One of a small group of lesser known signers whose achievements were comparatively modest, William Ellery gained little fame beyond his hometown—in sharp contrast to fellow Rhode Island signer Stephen Hopkins. The office of Delegate to the Continental Congress was the only significant position, State or National, to which Ellery ever won election, but he occupied it for a far longer period than most other Members.

The second son in a family of four, Ellery was born in 1727 at Newport, his lifelong residence. He followed in the footsteps of his father, a rich merchant and political leader, by attending Harvard. On his graduation in 1747, he returned home. During the following two decades or so, he tried his hand at several occupations, eventually taking up the study of law, which he began practicing in 1770. Meantime, he had married twice and was to rear two sons and three daughters. Among his grandchildren were William Ellery Channing, influential theologian and apostle of Unitarianism, and Richard Henry Dana, Sr., noted poet and essayist.

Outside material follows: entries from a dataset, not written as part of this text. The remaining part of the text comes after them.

-- ==== Sys2Proof/Tests/Slice0.lean ====
section
/-! SUPPORT. Tests: ill-formed terms refused, words decoded, one step per test from the vectors of 95_test_vectors, and a witness for the hypotheses of every statement. -/

namespace Sys2Proof.Tests

open Sys2Proof Sys2Proof.Machine

/-- The reset state with bytes written from address `p` and the pc there. -/
def place (p : Pc) (bytes : List Byte) : State :=
  { State.reset with pc := p, mem := Memory.writeBytes [] p.toNat bytes }

/-- The outcome is a next state that passes the check. -/
def nextSat (o : Host.Outcome State Fault Refusal) (check : State → Bool) : Bool :=
  match o with
  | .next t => check t
  | .fault _ => false
  | .refused _ => false

/-- The outcome is this stop. -/
def stopsWith (o : Host.Outcome State Fault Refusal) (f : Fault) : Bool :=
  match o with
  | .fault g => g == f
  | .next _ => false
  | .refused _ => false

/-- A step that latches this record and changes nothing else (60_exceptions R88). -/
def latches (s : State) (r : FaultRecord) : Bool :=
  nextSat (step s) fun t => t == { s with fault := some r }

/-! ### Well-formedness: an ill-formed term for each check -/

theorem test_wellFormed_refuses :
    Instr.wellFormed (.ldi 8 0) = false ∧ Instr.wellFormed (.prn 8) = false ∧
    Instr.wellFormed (.mul 8 0) = false ∧ Instr.wellFormed (.mul 0 8) = false ∧
    Instr.wellFormed (.push 255) = false ∧ Instr.wellFormed (.pop 200) = false := by decide

theorem test_wellFormed_accepts :
    Instr.wellFormed (.ldi 7 255) = true ∧ Instr.wellFormed .hlt = true ∧
    Instr.wellFormed (.mul 7 0) = true := by decide

/-! ### Decoding: words written out from 30_encoding R44 and R47, bit by bit -/

theorem test_decode_ldi : decode [0b10000010, 0b00000000, 0b00001000] = .ok (.ldi 0 8) := by decide
theorem test_decode_prn : decode [0b01000111, 0b00000101, 0xFF] = .ok (.prn 5) := by decide
theorem test_decode_hlt : decode [0b00000001, 0x47] = .ok .hlt := by decide
theorem test_decode_mul : decode [0b10100010, 0b00000110, 0b00000001] = .ok (.mul 6 1) := by decide
theorem test_decode_push : decode [0b01000101, 0b00000111] = .ok (.push 7) := by decide
theorem test_decode_pop : decode [0b01000110, 0b11001000] = .ok (.pop 200) := by decide

/-- The neighbours of V-UNK-2 to V-UNK-13. -/
theorem test_decode_unknown :
    (([0x00, 0x02, 0x44, 0x48, 0x81, 0x83, 0xA0, 0xA1, 0xA3, 0xFF, 0x80, 0x40, 0xC2] : List Byte).all
      fun op => decode [op, 0, 0] == .error (.unknownOpcode op)) = true := by decide

theorem test_decode_missing :
    decode [] = .error (.missingByte 0) ∧ decode [0x46] = .error (.missingByte 1) ∧
    decode [0xA2, 0x09] = .error (.missingByte 2) := by decide

/-- The table's numbering: the first byte is bits 7..0. -/
theorem test_table_words :
    decodeTableWord 24 0x080082 = some (.ldi 0 8) ∧ decodeTableWord 8 0xA2 = some (.mul 0 0) ∧
    decodeTableWord 16 0x0345 = some (.push 3) ∧ decodeTableWord 8 0xA0 = none := by decide

theorem test_withFetchWord :
    nextSat (step (State.reset.withFetchWord 24 0xC80282)) (fun t => t.reg 2 == 0xC8 && t.pc == 3) = true := by
  decide

/-! ### One step per test (95_test_vectors, part 2) -/

/-- V-LDI-2: 0xFF is not sign-extended. -/
theorem test_ldi : nextSat (step (place 0 [0x82, 0x03, 0xFF])) (fun t => t.reg 3 == 0xFF && t.pc == 3) = true := by
  decide

/-- V-LDI-5: the last place a three-byte instruction fits. -/
theorem test_ldi_top : nextSat (step (place 253 [0x82, 0x03, 0x99])) (fun t => t.reg 3 == 0x99 && t.pc == 256) = true := by
  decide

/-- V-PRN-9: appended at the end. -/
theorem test_prn : nextSat (step (({ place 0 [0x47, 0x04] with out := [5] }).setReg 4 100))
    (fun t => t.out == [5, 100] && t.pc == 2) = true := by decide
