-- ==== Sys2Proof/Syntax.lean ====
section
/-! DEFINITION. The commands: one constructor per row of the opcode table, in the table's order. Operands name the bay and the
instance that the row concerns, what the host or a pin supplies, and what the analogue parts and the outside world
produce (log entry 4). -/
namespace Sys2Proof
open Sys2Proof.Machine
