-- ==== Sys2Proof/Machine/Fields.lean ====
section
/-! DEFINITION. The setting fields of every block, one definition per row of the setting tables of the
spec: block code, id (with its stride over the instances), width, range, default, apply point, side and
scope. Fields of instances (a port, a trace, a unit ...) are one definition with an instance count. -/
namespace Sys2Proof.Machine.Fld

/-- HKC.A_SLOTi and HKC.B_SLOTi: i for i up to 23, else 0 (R693). -/
def slotDefaults : List Int :=
  [0, 1, 2, 3, 4, 5, 6, 7, 8, 9, 10, 11, 12, 13, 14, 15, 16, 17, 18, 19, 20, 21, 22, 23, 0, 0, 0, 0, 0, 0, 0, 0]
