-- ==== Sys2Proof/Machine/St/Scn.lean ====
section
/-! DEFINITION. Scan-out state (10_display_scanout.md). -/
namespace Sys2Proof.Machine

/-- A readout buffer: its cells in row order (R383). -/
abbrev ReadoutCells := List (BitVec 16)

/-- The verified readout of a bay, on the sealed side (R384, R385, R390). -/
structure Readout where
  /-- A posted buffer whose reference rendering has not ended, with the stamp of the post. -/
  posted : Option (ReadoutCells × Stamp)
  /-- A buffer and its expected CRC that await the next latch point. -/
  ready : Option (ReadoutCells × Word)
  /-- The stale buffer is to be adopted at the next latch point. -/
  staleDue : Bool
  /-- What the renderer draws: none is the stale buffer before the first post. -/
  shown : Option ReadoutCells
  expected : Word
  adopted : Bool
  stale : Bool
  lastPost : Stamp
  mismatches : Word
  /-- Mismatching frames of the run that is open, 0 when none is; and its value before the current frame. -/
  run : Nat
  runBefore : Nat
  deriving DecidableEq, Repr

def Readout.reset : Readout :=
  { posted := none, ready := none, staleDue := false, shown := none, expected := 0, adopted := false, stale := false
    lastPost := 0, mismatches := 0, run := 0, runBefore := 0 }

/-- CRC results of one frame: the CRCs, and masks of the rectangles completed, compared and mismatched (R389). -/
structure CrcFrame where
  crcs : Vector Word 16
  done : BitVec 16
  compared : BitVec 16
  mismatched : BitVec 16
  deriving DecidableEq, Repr

def CrcFrame.reset : CrcFrame := { crcs := Vector.replicate 16 0, done := 0, compared := 0, mismatched := 0 }

/-- The scan-out of a bay. The active registers of the VBLANK settings are the settings in force; `shadow` lists the
shadow registers that differ from what was last latched, by instance id. `mem` holds text RAM, palettes, the graticule
store and the glyphs by their offset in the SCN slot, and `history` what it held before each write of this frame. -/
structure Scn where
  on : Bool
  hpd : Bool
  linkUp : Bool
  restarting : Bool
  trained : BitVec 16
  failed : BitVec 16
  training : Bool
  /-- When the last training failed, while a retry is due (R368). -/
  retryFrom : Option Stamp
  commit : Bool
  shadow : List (Nat × Int)
  expShadow : Vector Word 15
  exp : Vector Word 15
  /-- Frames started before the one whose line 0 starts at `frameStart`. -/
  frame : Word
  frameStart : Stamp
  frameStamp : Stamp
  blanked : Bool
  now : CrcFrame
  crc : CrcFrame
  crcBefore : CrcFrame
  crcTold : BitVec 15
  den : Option DenFrame
  traces : Vector (Option (List Int)) 8
  staleTold : Bool
  mem : Sparse Byte
  history : List (Stamp × Sparse Byte)
  fontDim : Vector Word 4
  edid : List Byte
  ro : Readout
  deriving DecidableEq, Repr

def Scn.reset : Scn :=
  { on := false, hpd := false, linkUp := false, restarting := false, trained := 0, failed := 0, training := false, retryFrom := none
    commit := false, shadow := [], expShadow := Vector.replicate 15 0, exp := Vector.replicate 15 0, frame := 0
    frameStart := 0, frameStamp := 0, blanked := false, now := .reset, crc := .reset, crcBefore := .reset, crcTold := 0
    den := none, traces := Vector.replicate 8 none, staleTold := false, mem := [], history := []
    fontDim := Vector.replicate 4 0, edid := [], ro := .reset }

end Sys2Proof.Machine
end

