/-- A candidate can show activity in bay `b`: REF_L reaches the link bay over the upstream link, and another bay over the
die-to-die links towards the link bay (R103). -/
def State.candReaches (s : State) (b : BayNo) (c : Cand) : Bool :=
  decide (c ≠ 3) || (s.candExists c && s.upstream.isSome && s.reaches b s.linkBay)

/-- The nominal frequency of a candidate is 100 MHz, not 10 MHz (R101). -/
def State.candFast (s : State) (c : Cand) : Bool :=
  match c with
  | 0 => decide (s.pkgN Fld.clkRefaFreq = 1)
  | 1 => decide (s.pkgN Fld.clkRefbFreq = 1)
  | _ => true

/-- Nominal periods of a candidate, as a duration. -/
def State.candPeriods (s : State) (c : Cand) (n : Nat) : Nat := ofNs (if s.candFast c then 10 * n else 100 * n)

/-- The bandwidth of the reference DPLL in units of 0.1 Hz (R127). How the loop follows its candidate between measurements is not
stated (log entry 69). -/
def State.dpllBandwidth (s : State) : Nat := 10 ^ s.pkgN Fld.clkDpllBw

/-- The offset lies within ±CLK.QUAL_PPM of the DPLL's output, in units of 10^-12 (R107). -/
def State.candWithin (s : State) (off : Int) : Bool := decide (off.natAbs ≤ 100000 * s.pkgN Fld.clkQualPpm)

/-- A bay's reports reach the headland (R105). -/
def State.reports (s : State) (b : BayNo) : Bool := s.alive b && s.alive 0 && s.reaches b 0 && s.sameSide b 0

/-- A candidate is qualified in the headland's view: its own monitor has qualified it, and no bay that reports has lost it since
(R105, R107; log entry 67). -/
def State.candQualified (s : State) (c : Cand) : Bool :=
  (s.bay 0).clk.qualified[c] && s.liveBays.all fun b => !s.reports b || (s.bay b).clk.lostCand[c].isNone

/-- The highest-priority candidate that is qualified, the resumed one counting as qualified (R110 step 3). -/
def State.chooseCand (s : State) (prio : Nat) (resumed : Option Cand) : Option Cand :=
  (prioList prio).find? fun c => s.candQualified c || decide (resumed = some c)

/-! ### The reference DPLL's frequency -/

/-- The change of frequency that pull-in makes in a duration at CLK.PULL_RATE of 0.01 ppm/s (R110 step 5). -/
def State.pulled (s : State) (d : Nat) : Nat := 10000 * s.pkgN Fld.clkPullRate * d / unitsPerSec

/-- The output offset of a bay's reference DPLL at `t`: during pull-in it slews linearly towards the candidate's (R110, R128). -/
def State.dpllFreq (s : State) (b : BayNo) (t : Stamp) : Int :=
  let k := (s.bay b).clk
  match (if s.sel.state = .pullIn then s.sel.target.bind fun c => k.candFreq[c] else none) with
  | none => k.freqOffset
  | some f =>
    let d := f - k.freqOffset
    let m := min d.natAbs (s.pulled (t - s.sel.since).toNat)
    if 0 ≤ d then k.freqOffset + m else k.freqOffset - m
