-- ==== Sys2Proof/Machine/CoreOps.lean ====
section
/-! DEFINITION. Shared operations on measurement cores: registers, rockpool memory, interrupt lines, faults and restarts
(R396 to R399, R412, R416, R417). -/
namespace Sys2Proof.Machine

/-- A core. -/
def State.core (s : State) (b : BayNo) (c : CoreNo) : Core := (s.bay b).mco.cores[c]

/-- Change a core. -/
def State.modCore (s : State) (b : BayNo) (c : CoreNo) (f : Core → Core) : State :=
  s.modBay b fun y => { y with mco := { y.mco with cores := y.mco.cores.set c (f y.mco.cores[c]) } }

/-- The core is designated sealed (R424). -/
def State.sealedCore (s : State) (b : BayNo) (c : CoreNo) : Bool :=
  decide (c.val < 2) && inMask (s.fldN Fld.mcoSealCores b) c.val

/-! ### Registers -/

/-- The window registers in use: the shadow bank in a handler (R396). -/
def Core.bank (k : Core) : Vector Word 12 := if k.shadow then k.shadowW else k.windows[k.cwp]

/-- A general register; G0 reads as zero (R396, R397). -/
def Core.reg (k : Core) (r : CReg) : Word :=
  if h : r.val < 16 then (if r.val = 0 then 0 else k.globals[r.val])
  else k.bank[r.val - 16]'(by have := r.isLt; omega)

/-- Write a general register; a write of G0 is discarded. -/
def Core.setReg (k : Core) (r : CReg) (v : Word) : Core :=
  if h : r.val < 16 then (if r.val = 0 then k else { k with globals := k.globals.set r.val v })
  else
    have hi : r.val - 16 < 12 := by have := r.isLt; omega
    if k.shadow then { k with shadowW := k.shadowW.set (r.val - 16) v hi }
    else { k with windows := k.windows.set k.cwp (k.windows[k.cwp].set (r.val - 16) v hi) }

/-- An address register: P0 to P3 have shadow copies (R396, R406). -/
def Core.ptr (k : Core) (p : Fin 8) : AddrReg :=
  if h : p.val < 4 ∧ k.shadow = true then k.shadowP[p.val]'h.1 else k.addr[p]

/-- Write an address register. -/
def Core.setPtr (k : Core) (p : Fin 8) (a : AddrReg) : Core :=
  if h : p.val < 4 ∧ k.shadow = true then { k with shadowP := k.shadowP.set p.val a h.1 } else { k with addr := k.addr.set p a }

/-! ### Rockpool memory -/

/-- A rockpool address modulo 2^17 (R398). -/
def rockAddr (a : Int) : Nat := (a % 131072).toNat

/-- Little-endian value of `n` bytes at `a`. -/
def Core.peek (k : Core) (a n : Nat) : Nat :=
  (List.range n).foldl (fun v i => v + (Sparse.get 0#8 k.mem ((a + i) % 131072)).toNat * 256 ^ i) 0

/-- Write `n` bytes of a value at `a`. -/
def Core.poke (k : Core) (a n : Nat) (v : Nat) : Core :=
  { k with mem := (List.range n).foldl (fun m i => Sparse.set 0#8 m ((a + i) % 131072) (BitVec.ofNat 8 (v / 256 ^ i))) k.mem }

/-- A word at `a`. -/
def Core.peekWord (k : Core) (a : Nat) : Word := wd (k.peek a 4)

/-- Write words from `a` upwards. -/
def Core.pokeWords (k : Core) (a : Nat) (ws : List Word) : Core :=
  (ws.zipIdx).foldl (fun k e => k.poke (a + 4 * e.2) 4 e.1.toNat) k

/-- Bytes of an access width. -/
def CoreWidth.bytes : CoreWidth → Nat
  | .byte => 1 | .half => 2 | .word => 4

/-- A loaded value, sign-extended on request (R402). -/
def extendLoad (w : CoreWidth) (sx : Bool) (v : Nat) : Word :=
  match w, sx with
  | .byte, true => (BitVec.ofNat 8 v).signExtend 32
  | .half, true => (BitVec.ofNat 16 v).signExtend 32
  | _, _ => wd v

/-! ### Post-modify (R399) -/

/-- Reverse the low `n` bits of a number. -/
def revBits (n v : Nat) : Nat := (List.range n).foldl (fun a i => a + (if v.testBit i then 2 ^ (n - 1 - i) else 0)) 0

/-- An address register after a post-modify; none where the mode or the length breaks its rule. -/
def AddrReg.next (a : AddrReg) : Option AddrReg :=
  let s := a.step.toInt
  let l := a.len.toNat
  let d : Int := (a.p.toNat : Int) - a.base.toNat
  match a.mode.toNat with
  | 0 => some { a with p := BitVec.ofInt 17 (a.p.toNat + s) }
  | 1 => if 1 ≤ l ∧ l ≤ 131072 then some { a with p := BitVec.ofInt 17 (a.base.toNat + (d + s) % l) } else none
  | 2 =>
    let n := l.log2
    if 1 ≤ l ∧ 2 ^ n = l ∧ l ≤ 131072 then
      let sum := revBits n (revBits n (d % l).toNat + revBits n (s % l).toNat)
      some { a with p := BitVec.ofNat 17 (a.base.toNat + sum) }
    else none
  | _ => none

/-! ### Lines, faults and restarts -/

/-- A pending and unmasked line exists. -/
def Core.called (k : Core) : Bool := decide (k.ipend &&& k.imask ≠ 0)

/-- The interrupt that is taken at the next boundary: the lowest line pending and unmasked while IE is 1 (R413). -/
def Core.takeable (k : Core) : Option Nat :=
  if k.ie then (List.range 10).find? fun i => k.ipend.getLsbD i && k.imask.getLsbD i else none

/-- An event sets a line; a core suspended in WAIT leaves it when the line is unmasked, unless its domain has ebbed
(R412, R415, R729). Lines 3, 4 and 6 to 9 are never set in a sealed core. -/
def State.raiseLine (s : State) (b : BayNo) (c : CoreNo) (line : Nat) : State :=
  if s.sealedCore b c && decide (line = 3 ∨ line = 4 ∨ line ≥ 6) then s
  else s.modCore b c fun k =>
    let k1 := { k with ipend := k.ipend ||| BitVec.ofNat 10 (2 ^ line) }
    if k1.called && !k1.ebbed then { k1 with waiting := false } else k1

/-- A core fault: the core halts at once and the fault is recorded and reported (R416); one that restarts is a tolerated
fault (R744). -/
def State.coreFault (s : State) (b : BayNo) (c : CoreNo) (cause : Nat) (pc : BitVec 14) : State :=
  let s1 := s.modCore b c fun k =>
    { k with mode := .fault, waiting := false, faultCause := BitVec.ofNat 4 cause, faultPc := pc, faults := k.faults + 1
             faultUntil := some none }
  let s2 := s1.event b 0x0A01 ([wd c.val, wd cause, wd pc.toNat] ++ words64 (s1.bay b).tbs.epoch)
  if s2.fldB Fld.mcoCRestart b c.val then s2.faultOpen { code := 6, bay := b, part := c.val } s2.now else s2

/-- The bytes of a word array setting. -/
def State.arrayWords (s : State) (f : Field) (b : BayNo) (i n : Nat) : List Word :=
  (List.range n).map fun j => Word.ofSigned (s.fld f b i j)

/-- An item of the running image for a core: CORE_CODE 0x0010 instructions, 0x0011 data (R50, R426). -/
def State.coreItem (s : State) (code : Nat) (b : BayNo) (c : CoreNo) : List Byte :=
  match s.img.image with
  | none => []
  | some im =>
    match im.items.find? fun x => decide (x.code = code ∧ x.index = c.val) && x.bays.testBit b.val with
    | none => []
    | some x => x.body

/-- Bytes as a sparse memory. -/
def sparseBytes (bs : List Byte) : Sparse Byte := (bs.zipIdx).filterMap fun e => if e.1 = 0 then none else some (e.2, e.1)

/-- Words as a sparse memory. -/
def sparseWords (ws : List Word) : Sparse Word := (ws.zipIdx).filterMap fun e => if e.1 = 0 then none else some (e.2, e.1)

/-- Initial rockpool memory of a core (R426). -/
def State.coreData (s : State) (b : BayNo) (c : CoreNo) : Sparse Byte :=
  if s.sealedCore b c then sparseBytes (wordsBytes (s.arrayWords Fld.mcoSealedData b c.val 32768))
  else sparseBytes (s.coreItem 0x0011 b c)

/-- Initial instruction memory of a core (R426). -/
def State.coreCode (s : State) (b : BayNo) (c : CoreNo) : Sparse Word :=
  if s.sealedCore b c then sparseWords (s.arrayWords Fld.mcoSealedCode b c.val 16384)
  else
    let bs := s.coreItem 0x0010 b c
    sparseWords (bytesWords (bs.length / 4) bs)

/-! ### Rings of the taps and feeds in rockpool memory -/

/-- ⌊F_p × N / 2⌋ for a preset (R223, R255). -/
def halfSpan (preset n : Nat) : Nat :=
  match preset with
  | 0 => 7 * 2 ^ n / 20
  | 1 => 3 * 2 ^ n / 8
  | 2 => 25 * 2 ^ n / 64
  | _ => 4 * 2 ^ n / 10

/-- A bin run: first bin and count, where a count of 0 selects the span bins (R262, R273, R275). -/
def binRun (first : Int) (count preset n : Nat) : Int × Nat :=
  if count = 0 then (-(halfSpan preset n : Int), 2 * halfSpan preset n + 1) else (first, count)

/-- The channel that tap `c` selects. -/
def State.tapChan (s : State) (b : BayNo) (c : CoreNo) : Fin 2 := ⟨s.fldN Fld.xfmTapInput b c.val % 2, Nat.mod_lt _ (by decide)⟩

/-- The bin run of tap `c` for a transform of 2^n bins under a preset. -/
def State.tapRun (s : State) (b : BayNo) (c : CoreNo) (preset n : Nat) : Int × Nat :=
  binRun (s.fld Fld.xfmTapBinFirst b c.val) (s.fldN Fld.xfmTapBinCount b c.val) preset n

/-- The slot size of tap `c` (R276). -/
def State.tapSlotSize (s : State) (b : BayNo) (c : CoreNo) : Nat :=
  let x := s.tapChan b c
  let r := s.tapRun b c (s.fldN Fld.ddcPreset b (s.chanPort b x).val) (s.fldN Fld.xfmChNLog2 b x.val)
  64 + 32 * ceilDiv (r.2 * (if s.fldB Fld.xfmTapFormat b c.val then 4 else 2)) 32

/-- The block size of the I/Q feed of core `c` (R418). -/
def State.feedBlockSize (s : State) (b : BayNo) (c : CoreNo) : Nat := 32 + 4 * s.fldN Fld.mcoCIqBlock b c.val

/-- Write the control blocks of the tap and the feed of a core, both indices zero (R276, R417, R418). -/
def State.initRings (s : State) (b : BayNo) (c : CoreNo) : State :=
  let s1 := if s.fldB Fld.xfmTapEn b c.val then
      s.modCore b c fun k => k.pokeWords (s.fldN Fld.xfmTapBase b c.val)
        [0, 0, wd (s.tapSlotSize b c), wd (s.fldN Fld.xfmTapSlots b c.val)]
    else s
  if s1.fldB Fld.mcoCIqEn b c.val then
    s1.modCore b c fun k => k.pokeWords (s1.fldN Fld.mcoCIqBase b c.val)
      [0, 0, wd (s1.feedBlockSize b c), wd (s1.fldN Fld.mcoCIqBlocks b c.val)]
  else s1

/-- A core with its registers at their reset values and its memory reloaded, running from its entry (R417). -/
def State.restartCore (s : State) (b : BayNo) (c : CoreNo) : State :=
  let s1 := s.modCore b c fun k =>
    { Core.reset with
      mode := .run, imem := k.imem, mem := s.coreData b c, pc := BitVec.ofNat 14 (s.fldN Fld.mcoCEntry b c.val)
      wdtFrom := s.nowAt b
      copying := match k.copying with
        | some (.result a f t g p w _) => some (.result a f t g p w true)
        | x => x
      faultCause := k.faultCause, faultPc := k.faultPc, faultUntil := k.faultUntil, gapNext := true, cycles := k.cycles
      spills := k.spills, fills := k.fills, emits := k.emits, discards := k.discards, faults := k.faults
      restarts := k.restarts + 1, iqWritten := k.iqWritten, iqDropped := k.iqDropped, iqTold := k.iqTold, iqGap := k.iqGap, iqFrom := k.iqFrom }
  (s1.initRings b c).event b 0x0A02 [wd c.val]

/-- Flags of a slot or block written for a core enter its RFLAGS (R420). -/
def Core.noteFlags (k : Core) (f : BitVec 8) : Core := { k with rflags := k.rflags ||| (f &&& 0x23) }

/-- A core's memory takes tap slots and feed blocks: its bay lives and its domain is powered. -/
def State.coreAwake (s : State) (b : BayNo) (c : CoreNo) : Bool := s.alive b && (s.bay b).pwr.cores[c]

end Sys2Proof.Machine
end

By May 1776, when the colonial legislature sent Ellery to the Continental Congress, he had already earned a reputation for his work on local patriotic committees. Tradition records that, at the formal signing of the Declaration on August 2, he placed himself beside the Secretary and observed “undaunted resolution” on every face as the Delegates subscribed to their “death warrant.” The next year, Rhode Island initiated popular election of congressional Delegates, and Ellery’s Newport constituency maintained him in office until 1786 except for the years 1780 and 1782. In 1780 he remained in Philadelphia as an ex officio member of the board of admiralty, on which he had been sitting. His other committee assignments included those dealing with commercial and naval affairs. On occasion, to entertain himself and others, he wrote witty epigrams about various speakers. In 1785 he turned down the chief justiceship of the Rhode Island Superior Court to remain in Congress, where he had attained commanding seniority.